◆ SOURCE RECORDS:
--- START ---
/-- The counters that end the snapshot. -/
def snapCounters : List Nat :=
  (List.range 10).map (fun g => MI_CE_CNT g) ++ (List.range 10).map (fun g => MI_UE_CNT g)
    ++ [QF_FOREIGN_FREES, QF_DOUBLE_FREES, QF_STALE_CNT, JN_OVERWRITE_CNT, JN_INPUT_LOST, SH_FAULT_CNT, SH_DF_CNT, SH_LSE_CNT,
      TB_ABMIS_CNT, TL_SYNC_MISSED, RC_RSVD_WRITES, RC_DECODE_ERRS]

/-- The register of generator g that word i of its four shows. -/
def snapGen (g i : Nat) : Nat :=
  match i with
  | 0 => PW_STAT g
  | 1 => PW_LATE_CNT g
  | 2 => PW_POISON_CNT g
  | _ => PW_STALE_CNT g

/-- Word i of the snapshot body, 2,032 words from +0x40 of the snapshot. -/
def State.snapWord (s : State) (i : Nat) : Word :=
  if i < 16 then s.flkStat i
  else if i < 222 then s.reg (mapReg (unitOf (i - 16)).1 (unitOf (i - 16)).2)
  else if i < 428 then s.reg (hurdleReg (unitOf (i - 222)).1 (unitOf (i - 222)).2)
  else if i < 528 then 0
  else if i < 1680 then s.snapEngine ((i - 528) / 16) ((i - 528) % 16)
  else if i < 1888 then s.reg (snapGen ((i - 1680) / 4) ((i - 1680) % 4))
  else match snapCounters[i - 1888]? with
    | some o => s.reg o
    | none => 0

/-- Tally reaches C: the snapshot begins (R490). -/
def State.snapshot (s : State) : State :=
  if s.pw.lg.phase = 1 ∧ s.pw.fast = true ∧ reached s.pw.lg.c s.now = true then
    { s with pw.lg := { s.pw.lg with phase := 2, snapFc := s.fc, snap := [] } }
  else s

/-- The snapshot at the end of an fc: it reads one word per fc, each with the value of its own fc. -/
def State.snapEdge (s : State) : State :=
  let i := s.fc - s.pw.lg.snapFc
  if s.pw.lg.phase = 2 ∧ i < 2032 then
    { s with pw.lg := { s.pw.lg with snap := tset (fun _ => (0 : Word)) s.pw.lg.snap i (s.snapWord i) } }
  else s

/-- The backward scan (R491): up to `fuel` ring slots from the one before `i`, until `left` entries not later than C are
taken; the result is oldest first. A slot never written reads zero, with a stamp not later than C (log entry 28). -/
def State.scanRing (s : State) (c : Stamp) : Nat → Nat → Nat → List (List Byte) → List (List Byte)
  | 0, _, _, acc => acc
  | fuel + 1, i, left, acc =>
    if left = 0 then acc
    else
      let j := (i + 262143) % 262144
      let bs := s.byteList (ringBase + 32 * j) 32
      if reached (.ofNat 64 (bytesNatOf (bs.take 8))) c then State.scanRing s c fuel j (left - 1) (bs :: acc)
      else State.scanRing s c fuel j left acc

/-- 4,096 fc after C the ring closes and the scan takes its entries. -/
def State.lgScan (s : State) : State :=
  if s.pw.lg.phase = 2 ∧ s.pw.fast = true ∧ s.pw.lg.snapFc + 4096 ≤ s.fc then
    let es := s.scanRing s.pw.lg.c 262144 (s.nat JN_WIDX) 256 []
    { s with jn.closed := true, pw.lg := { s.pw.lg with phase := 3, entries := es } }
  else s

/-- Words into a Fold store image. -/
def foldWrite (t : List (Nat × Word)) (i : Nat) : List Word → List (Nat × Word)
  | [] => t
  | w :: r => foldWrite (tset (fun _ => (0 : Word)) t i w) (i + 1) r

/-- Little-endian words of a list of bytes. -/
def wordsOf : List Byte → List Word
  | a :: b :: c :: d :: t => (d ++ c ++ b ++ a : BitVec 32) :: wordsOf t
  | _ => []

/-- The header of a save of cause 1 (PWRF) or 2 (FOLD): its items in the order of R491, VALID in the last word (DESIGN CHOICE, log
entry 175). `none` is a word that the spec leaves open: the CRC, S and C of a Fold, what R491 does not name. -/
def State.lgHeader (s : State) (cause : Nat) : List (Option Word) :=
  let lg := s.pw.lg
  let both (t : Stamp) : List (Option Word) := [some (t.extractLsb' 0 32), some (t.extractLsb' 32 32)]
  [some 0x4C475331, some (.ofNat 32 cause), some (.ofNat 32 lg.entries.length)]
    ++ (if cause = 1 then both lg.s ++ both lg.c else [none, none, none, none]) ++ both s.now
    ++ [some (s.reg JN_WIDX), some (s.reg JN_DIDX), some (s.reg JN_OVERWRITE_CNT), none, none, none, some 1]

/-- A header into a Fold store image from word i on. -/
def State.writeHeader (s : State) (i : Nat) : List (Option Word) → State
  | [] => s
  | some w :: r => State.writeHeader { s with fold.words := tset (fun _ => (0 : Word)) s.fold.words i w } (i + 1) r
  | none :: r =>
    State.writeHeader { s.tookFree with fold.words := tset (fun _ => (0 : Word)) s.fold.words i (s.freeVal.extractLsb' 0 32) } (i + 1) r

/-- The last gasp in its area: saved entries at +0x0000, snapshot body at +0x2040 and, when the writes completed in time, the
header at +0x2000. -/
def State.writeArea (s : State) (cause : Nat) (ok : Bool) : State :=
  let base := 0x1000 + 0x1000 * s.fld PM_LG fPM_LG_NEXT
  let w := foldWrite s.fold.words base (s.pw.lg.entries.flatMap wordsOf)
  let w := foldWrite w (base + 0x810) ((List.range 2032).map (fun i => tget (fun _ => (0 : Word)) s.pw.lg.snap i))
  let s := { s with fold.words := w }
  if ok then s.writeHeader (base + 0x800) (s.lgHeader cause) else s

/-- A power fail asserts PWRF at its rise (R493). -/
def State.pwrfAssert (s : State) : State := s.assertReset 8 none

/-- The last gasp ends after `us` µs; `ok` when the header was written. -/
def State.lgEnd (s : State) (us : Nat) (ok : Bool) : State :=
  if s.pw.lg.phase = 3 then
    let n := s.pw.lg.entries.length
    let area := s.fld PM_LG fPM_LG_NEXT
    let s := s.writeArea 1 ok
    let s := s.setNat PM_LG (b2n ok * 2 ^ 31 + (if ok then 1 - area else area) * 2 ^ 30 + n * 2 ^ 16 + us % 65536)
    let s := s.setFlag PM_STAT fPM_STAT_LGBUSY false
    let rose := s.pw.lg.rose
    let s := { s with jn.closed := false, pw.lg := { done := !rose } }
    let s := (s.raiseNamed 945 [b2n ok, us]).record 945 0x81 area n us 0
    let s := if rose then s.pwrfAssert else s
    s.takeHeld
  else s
--- END ---
--- START ---
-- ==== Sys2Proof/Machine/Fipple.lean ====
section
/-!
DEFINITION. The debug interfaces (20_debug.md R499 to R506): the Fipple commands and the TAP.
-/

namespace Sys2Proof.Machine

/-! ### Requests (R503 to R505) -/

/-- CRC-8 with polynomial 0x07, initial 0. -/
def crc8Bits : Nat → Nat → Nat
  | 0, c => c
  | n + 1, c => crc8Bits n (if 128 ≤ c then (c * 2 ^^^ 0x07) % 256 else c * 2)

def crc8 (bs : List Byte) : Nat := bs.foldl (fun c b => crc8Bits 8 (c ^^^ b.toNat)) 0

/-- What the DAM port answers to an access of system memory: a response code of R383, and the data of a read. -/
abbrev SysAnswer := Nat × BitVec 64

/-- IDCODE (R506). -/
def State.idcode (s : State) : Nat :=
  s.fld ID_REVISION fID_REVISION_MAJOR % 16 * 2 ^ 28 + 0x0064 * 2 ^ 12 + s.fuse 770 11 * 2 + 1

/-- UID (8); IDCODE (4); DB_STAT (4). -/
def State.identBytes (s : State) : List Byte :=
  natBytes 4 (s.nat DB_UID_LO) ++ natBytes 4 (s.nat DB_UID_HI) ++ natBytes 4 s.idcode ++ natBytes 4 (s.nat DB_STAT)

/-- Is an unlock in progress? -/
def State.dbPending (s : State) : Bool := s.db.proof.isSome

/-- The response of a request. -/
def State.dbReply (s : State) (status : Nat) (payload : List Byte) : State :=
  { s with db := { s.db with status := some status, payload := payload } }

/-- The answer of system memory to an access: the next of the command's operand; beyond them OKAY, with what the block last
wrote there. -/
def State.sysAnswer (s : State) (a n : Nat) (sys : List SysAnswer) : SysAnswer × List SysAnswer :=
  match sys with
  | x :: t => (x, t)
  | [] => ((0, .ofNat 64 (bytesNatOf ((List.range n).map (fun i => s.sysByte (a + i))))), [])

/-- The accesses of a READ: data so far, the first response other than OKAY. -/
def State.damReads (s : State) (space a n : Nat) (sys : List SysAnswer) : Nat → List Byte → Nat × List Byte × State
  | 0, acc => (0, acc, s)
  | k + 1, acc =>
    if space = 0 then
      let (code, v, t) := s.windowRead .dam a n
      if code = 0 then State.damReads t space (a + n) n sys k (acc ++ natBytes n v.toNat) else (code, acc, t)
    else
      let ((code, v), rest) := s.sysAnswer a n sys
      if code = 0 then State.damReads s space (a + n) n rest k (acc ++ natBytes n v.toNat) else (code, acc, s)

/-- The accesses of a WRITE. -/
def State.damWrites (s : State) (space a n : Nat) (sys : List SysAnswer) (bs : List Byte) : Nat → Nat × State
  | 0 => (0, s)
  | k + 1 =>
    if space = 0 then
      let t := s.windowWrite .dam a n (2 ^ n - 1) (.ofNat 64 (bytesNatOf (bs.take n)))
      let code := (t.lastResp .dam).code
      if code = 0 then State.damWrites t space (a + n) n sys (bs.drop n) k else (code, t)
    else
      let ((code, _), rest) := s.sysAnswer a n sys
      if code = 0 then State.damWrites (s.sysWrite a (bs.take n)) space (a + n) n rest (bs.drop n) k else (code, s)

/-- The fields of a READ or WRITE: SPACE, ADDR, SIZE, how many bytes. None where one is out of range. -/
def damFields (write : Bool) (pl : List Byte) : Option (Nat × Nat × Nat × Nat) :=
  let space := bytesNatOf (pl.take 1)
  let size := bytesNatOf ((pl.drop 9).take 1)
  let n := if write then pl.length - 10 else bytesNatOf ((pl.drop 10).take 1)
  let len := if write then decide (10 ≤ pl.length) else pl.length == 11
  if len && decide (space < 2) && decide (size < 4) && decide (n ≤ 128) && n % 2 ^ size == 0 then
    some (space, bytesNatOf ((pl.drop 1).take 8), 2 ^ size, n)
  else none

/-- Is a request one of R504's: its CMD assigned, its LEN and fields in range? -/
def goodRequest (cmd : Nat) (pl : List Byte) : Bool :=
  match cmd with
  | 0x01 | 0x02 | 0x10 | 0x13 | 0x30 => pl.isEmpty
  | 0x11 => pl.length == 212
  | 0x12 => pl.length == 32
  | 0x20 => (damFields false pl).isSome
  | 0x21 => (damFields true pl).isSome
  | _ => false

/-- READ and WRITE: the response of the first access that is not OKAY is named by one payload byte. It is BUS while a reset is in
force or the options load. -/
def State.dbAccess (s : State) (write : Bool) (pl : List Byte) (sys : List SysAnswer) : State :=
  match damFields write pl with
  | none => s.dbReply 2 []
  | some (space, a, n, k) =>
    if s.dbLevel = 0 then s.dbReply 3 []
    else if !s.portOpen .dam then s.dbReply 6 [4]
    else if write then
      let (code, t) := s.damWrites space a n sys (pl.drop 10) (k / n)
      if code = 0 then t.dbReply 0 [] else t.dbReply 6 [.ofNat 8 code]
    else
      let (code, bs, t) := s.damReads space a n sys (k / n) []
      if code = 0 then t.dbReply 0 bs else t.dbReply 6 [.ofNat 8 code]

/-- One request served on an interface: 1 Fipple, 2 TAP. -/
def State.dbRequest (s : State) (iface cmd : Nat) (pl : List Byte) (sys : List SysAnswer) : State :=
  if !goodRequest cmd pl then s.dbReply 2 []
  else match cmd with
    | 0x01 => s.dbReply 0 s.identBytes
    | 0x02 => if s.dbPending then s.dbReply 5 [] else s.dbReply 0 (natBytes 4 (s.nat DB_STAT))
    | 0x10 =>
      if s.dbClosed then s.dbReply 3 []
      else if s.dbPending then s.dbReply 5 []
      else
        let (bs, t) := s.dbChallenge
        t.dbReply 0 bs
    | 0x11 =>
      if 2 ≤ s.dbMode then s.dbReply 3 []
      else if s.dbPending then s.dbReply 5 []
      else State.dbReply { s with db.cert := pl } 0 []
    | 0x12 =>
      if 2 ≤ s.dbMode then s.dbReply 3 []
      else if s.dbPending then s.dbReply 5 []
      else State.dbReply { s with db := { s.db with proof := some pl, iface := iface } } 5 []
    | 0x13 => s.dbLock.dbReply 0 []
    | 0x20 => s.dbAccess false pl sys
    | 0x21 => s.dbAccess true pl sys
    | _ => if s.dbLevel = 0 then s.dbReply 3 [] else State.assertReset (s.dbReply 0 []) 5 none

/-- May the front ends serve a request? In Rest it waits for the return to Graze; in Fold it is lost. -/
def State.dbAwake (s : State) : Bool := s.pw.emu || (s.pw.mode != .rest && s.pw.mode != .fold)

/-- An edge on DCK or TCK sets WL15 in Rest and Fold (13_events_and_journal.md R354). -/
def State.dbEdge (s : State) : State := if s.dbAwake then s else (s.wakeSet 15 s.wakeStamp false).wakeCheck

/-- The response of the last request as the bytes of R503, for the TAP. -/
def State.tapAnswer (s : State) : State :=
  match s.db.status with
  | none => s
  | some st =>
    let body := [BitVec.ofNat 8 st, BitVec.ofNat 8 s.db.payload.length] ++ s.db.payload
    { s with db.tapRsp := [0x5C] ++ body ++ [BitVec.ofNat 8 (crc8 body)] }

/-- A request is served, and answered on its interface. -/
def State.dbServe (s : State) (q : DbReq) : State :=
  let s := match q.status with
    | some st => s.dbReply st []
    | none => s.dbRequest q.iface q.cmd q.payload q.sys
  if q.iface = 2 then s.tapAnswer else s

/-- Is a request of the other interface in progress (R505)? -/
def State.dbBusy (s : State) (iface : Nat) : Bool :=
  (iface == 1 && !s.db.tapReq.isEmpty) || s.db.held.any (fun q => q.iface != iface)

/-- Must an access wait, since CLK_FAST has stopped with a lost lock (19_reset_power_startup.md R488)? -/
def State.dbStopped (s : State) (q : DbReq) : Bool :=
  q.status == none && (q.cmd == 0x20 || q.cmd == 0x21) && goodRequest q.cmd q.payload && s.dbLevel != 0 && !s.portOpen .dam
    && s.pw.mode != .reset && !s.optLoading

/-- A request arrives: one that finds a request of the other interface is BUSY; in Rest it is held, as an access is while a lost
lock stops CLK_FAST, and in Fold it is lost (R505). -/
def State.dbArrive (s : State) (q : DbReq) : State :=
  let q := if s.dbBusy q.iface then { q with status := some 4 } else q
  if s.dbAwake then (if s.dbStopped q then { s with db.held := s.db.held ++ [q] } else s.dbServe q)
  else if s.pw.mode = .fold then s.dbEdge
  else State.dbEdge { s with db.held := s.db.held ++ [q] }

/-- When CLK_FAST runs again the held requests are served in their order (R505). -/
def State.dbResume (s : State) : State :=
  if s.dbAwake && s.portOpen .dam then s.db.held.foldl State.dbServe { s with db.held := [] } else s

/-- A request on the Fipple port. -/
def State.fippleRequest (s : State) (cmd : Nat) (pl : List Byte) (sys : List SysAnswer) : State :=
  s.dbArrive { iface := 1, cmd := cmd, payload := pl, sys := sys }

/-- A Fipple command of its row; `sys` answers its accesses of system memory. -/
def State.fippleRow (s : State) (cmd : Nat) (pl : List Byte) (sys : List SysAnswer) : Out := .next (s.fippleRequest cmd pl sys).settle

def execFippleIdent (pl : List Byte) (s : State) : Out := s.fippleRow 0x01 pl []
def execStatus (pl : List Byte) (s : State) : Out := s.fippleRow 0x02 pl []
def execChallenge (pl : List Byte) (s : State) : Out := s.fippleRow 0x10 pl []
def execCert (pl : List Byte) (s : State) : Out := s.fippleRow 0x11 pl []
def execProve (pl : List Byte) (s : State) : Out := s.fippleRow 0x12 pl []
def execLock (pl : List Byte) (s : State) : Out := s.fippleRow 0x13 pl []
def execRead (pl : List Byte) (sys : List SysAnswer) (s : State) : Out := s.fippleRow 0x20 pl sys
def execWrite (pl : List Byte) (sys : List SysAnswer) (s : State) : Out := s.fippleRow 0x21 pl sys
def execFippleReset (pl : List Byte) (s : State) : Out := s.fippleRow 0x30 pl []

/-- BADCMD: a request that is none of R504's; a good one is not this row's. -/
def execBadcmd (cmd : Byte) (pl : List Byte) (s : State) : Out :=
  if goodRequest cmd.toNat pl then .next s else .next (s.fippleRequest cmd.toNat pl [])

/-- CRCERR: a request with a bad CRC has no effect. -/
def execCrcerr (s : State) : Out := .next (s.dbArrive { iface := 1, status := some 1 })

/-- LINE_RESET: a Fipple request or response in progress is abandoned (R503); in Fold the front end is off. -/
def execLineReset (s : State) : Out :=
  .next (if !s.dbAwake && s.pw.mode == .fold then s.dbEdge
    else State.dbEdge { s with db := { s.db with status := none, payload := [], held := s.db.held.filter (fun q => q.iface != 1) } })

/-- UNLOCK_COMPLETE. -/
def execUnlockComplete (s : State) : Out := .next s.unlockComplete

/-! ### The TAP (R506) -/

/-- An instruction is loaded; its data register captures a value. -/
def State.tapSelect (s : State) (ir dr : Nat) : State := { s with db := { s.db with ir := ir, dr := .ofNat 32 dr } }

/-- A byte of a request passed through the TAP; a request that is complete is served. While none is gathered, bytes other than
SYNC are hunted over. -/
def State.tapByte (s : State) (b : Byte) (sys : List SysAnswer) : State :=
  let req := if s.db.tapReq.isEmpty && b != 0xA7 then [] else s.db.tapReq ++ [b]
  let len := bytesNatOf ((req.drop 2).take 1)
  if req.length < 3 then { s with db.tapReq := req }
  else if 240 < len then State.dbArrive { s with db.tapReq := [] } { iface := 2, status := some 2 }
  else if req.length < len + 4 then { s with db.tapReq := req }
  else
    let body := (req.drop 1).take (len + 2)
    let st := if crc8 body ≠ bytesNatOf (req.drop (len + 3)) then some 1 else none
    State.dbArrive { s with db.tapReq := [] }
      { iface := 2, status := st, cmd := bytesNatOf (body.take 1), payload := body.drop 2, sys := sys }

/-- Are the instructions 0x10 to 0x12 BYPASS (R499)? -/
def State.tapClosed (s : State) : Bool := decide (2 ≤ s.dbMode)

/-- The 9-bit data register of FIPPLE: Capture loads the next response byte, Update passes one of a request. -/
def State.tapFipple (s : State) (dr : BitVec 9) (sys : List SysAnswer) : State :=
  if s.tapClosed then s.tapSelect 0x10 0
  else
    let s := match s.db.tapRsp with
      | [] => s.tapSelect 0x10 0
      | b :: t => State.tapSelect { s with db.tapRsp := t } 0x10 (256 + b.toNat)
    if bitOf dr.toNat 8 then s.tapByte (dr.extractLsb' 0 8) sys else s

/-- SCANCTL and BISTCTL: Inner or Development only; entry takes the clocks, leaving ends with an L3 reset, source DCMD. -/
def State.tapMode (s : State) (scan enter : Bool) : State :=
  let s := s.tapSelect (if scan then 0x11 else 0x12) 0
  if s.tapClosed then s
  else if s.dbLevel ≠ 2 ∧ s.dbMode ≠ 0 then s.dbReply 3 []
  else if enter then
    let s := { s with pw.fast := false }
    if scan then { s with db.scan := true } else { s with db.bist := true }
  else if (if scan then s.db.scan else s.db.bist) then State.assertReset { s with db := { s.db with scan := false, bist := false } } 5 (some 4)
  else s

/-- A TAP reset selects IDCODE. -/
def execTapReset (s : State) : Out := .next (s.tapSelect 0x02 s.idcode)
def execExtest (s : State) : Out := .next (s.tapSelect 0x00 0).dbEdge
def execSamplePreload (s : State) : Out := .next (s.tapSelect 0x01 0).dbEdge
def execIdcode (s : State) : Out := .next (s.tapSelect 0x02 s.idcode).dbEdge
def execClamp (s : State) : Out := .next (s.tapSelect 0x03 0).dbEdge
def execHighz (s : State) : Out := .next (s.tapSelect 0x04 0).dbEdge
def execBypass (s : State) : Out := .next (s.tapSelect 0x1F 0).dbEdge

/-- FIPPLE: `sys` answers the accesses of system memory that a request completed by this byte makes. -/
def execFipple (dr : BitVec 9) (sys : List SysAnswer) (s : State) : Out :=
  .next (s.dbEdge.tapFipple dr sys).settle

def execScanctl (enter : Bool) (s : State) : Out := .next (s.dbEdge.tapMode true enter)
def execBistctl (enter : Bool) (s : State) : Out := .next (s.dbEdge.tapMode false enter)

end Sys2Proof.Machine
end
--- END ---
◆ WHAT TO DO: Only lines containing the word "served" matter here: count them in the entries and give the number, nothing else.

◆ ANSWER AREA: 4